Top of Exercise data

/-- Pause, LLDP and 802.1AS on a port that may send by its own action: each message leaves and counts in FRAMES_TX (R345, R346, R348), a
Sync with its Follow_Up as two; an AS peer that is silent for 3,000 ms is gone (R359). The wake time that LLDP advertises is free (log
77). -/
def Obligations.CarPortsOriginate : Prop :=
  ∀ (n : Fin 12) (s : State),
    (mayOriginate s n = true → (carAt s n).flags.getLsbD 1 = true → Does (.lldpSend n) s fun s =>
      countCar n 0x08 (emit (.lldp n (trainMac s.survey.position 0) (Config.minWake (carAt s n).mode) (Config.minWake (carAt s n).mode)
        ((carAt s n).partnerTw.getD 0)) s)) ∧
    (mayOriginate s n = true → (carAt s n).asOn = true →
      Does (.asSyncSend n) s (fun s =>
        countCar n 0x08 (countCar n 0x08 (emit (.asSync n (asTime s.clk.lt).1 (asTime s.clk.lt).2.1 (asTime s.clk.lt).2.2) s))) ∧
      Does (.asAnnounceSend n) s (fun s => countCar n 0x08 (emit (.asAnnounce n 1) s)) ∧
      Does (.asPdelaySend n) s (fun s =>
        countCar n 0x08 (emit (.asPdelayReq n (asTime s.clk.lt).1 (asTime s.clk.lt).2.1 (asTime s.clk.lt).2.2) s))) ∧
    (running s = true → (carAt s n).asOn = true → (carAt s n).asNoPeer = false → Does (.asNoPeer n) s fun s =>
      setCar n (fun c => { c with asNoPeer := true }) (toPs ((carAt s n).asPeerPs + 3000 * 10 ^ 9) s)) ∧
    (mayOriginate s n = true → (carAt s n).flags.getLsbD 2 = true → (carAt s n).pausing = true → 49152 < heldBytes s n →
      Does (.pauseRefresh n) s fun s => sendPause n 0xFFFF (toPs ((carAt s n).pausePs + quantaPs (carAt s n) 32768) s)) ∧
    (∀ t, running s = true → ((carAt s n).pausedUntil.filter fun x => decide (s.clk.ps < x)) = [t] → Does (.pauseExpiry n) s (toPs t))

/-- The rings: a frame read whole from a bound transmit ring that is not being unbound uses up its descriptors and goes to its port or to
the host station's way; one too long is written back as dropped (R354). A ring being unbound is free once it is quiet (R350). -/
def Obligations.TransmitRingsAreRead : Prop :=
  ∀ (r : Fin 64) (descs : List TxDesc) (port : Nat) (s : State), serving s = true →
    let g := txRing s r
    let t : TxTag := { ring := r, desc := g.head, count := descs.length, stamp := port != 0x80 && descs.any fun d => d.first && d.stamp }
    (g.port = some port → g.unbinding = none → wholeFrame descs = true → descs.length ≤ posted g → txTooLong (txData descs) = false →
      Does (.txFrameRead r descs) s fun s =>
        let s := setTx r (fun g => { g with head := (g.head + descs.length) % 2 ^ g.log2 }) s
        let s := { s with rings := { s.rings with owed := s.rings.owed ++ [t] } }
        sweepTx (if port = 0x80 then hostFrame t (txData descs) s else carRingFrame port t (txData descs) s)) ∧
    (g.port = some port → port < 12 → g.unbinding = none → wholeFrame descs = true → descs.length ≤ posted g → txTooLong (txData descs) = true →
      Does (.txFrameRead r descs) s fun s => txWriteBack { tag := t, flags := txFlags false true, at_ := none }
        (countCar port 0xB0 (setTx r (fun g => { g with head := (g.head + descs.length) % 2 ^ g.log2 }) s))) ∧
    (g.port = some port → 12 ≤ port → g.unbinding = none → wholeFrame descs = true → descs.length ≤ posted g → txTooLong (txData descs) = true →
      Does (.txFrameRead r descs) s fun s => txWriteBack { tag := t, flags := txFlags false true, at_ := none }
        (setTx r (fun g => { g with head := (g.head + descs.length) % 2 ^ g.log2 }) s)) ∧
    (∀ tag, running s = true → (rxRing s r).unbinding = some tag → (rxRing s r).port = some port →
      Does (.ringUnbindDone false r) s (atCommit (some tag) 0 fun s => setBound 0 port none (setRing 0 r (fun _ => {}) s))) ∧
    (∀ tag, running s = true → g.unbinding = some tag → g.port = some port → 12 ≤ port → (∀ o ∈ s.rings.owed, o.ring ≠ r) →
      Does (.ringUnbindDone true r) s (atCommit (some tag) 0 fun s => setBound 1 port none (setRing 1 r (fun _ => {}) s)))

Bottom of Exercise data

Exercise details :: All that should be written out is the stretch of lines above between the one holding "countCar n 0x08 (emit (.lldp" and the one holding "Does (.asPdelaySend n) s (fun s =>", inclusive, exactly as given.

Exercise response ::
      countCar n 0x08 (emit (.lldp n (trainMac s.survey.position 0) (Config.minWake (carAt s n).mode) (Config.minWake (carAt s n).mode)
        ((carAt s n).partnerTw.getD 0)) s)) ∧
    (mayOriginate s n = true → (carAt s n).asOn = true →
      Does (.asSyncSend n) s (fun s =>
        countCar n 0x08 (countCar n 0x08 (emit (.asSync n (asTime s.clk.lt).1 (asTime s.clk.lt).2.1 (asTime s.clk.lt).2.2) s))) ∧
      Does (.asAnnounceSend n) s (fun s => countCar n 0x08 (emit (.asAnnounce n 1) s)) ∧
      Does (.asPdelaySend n) s (fun s =>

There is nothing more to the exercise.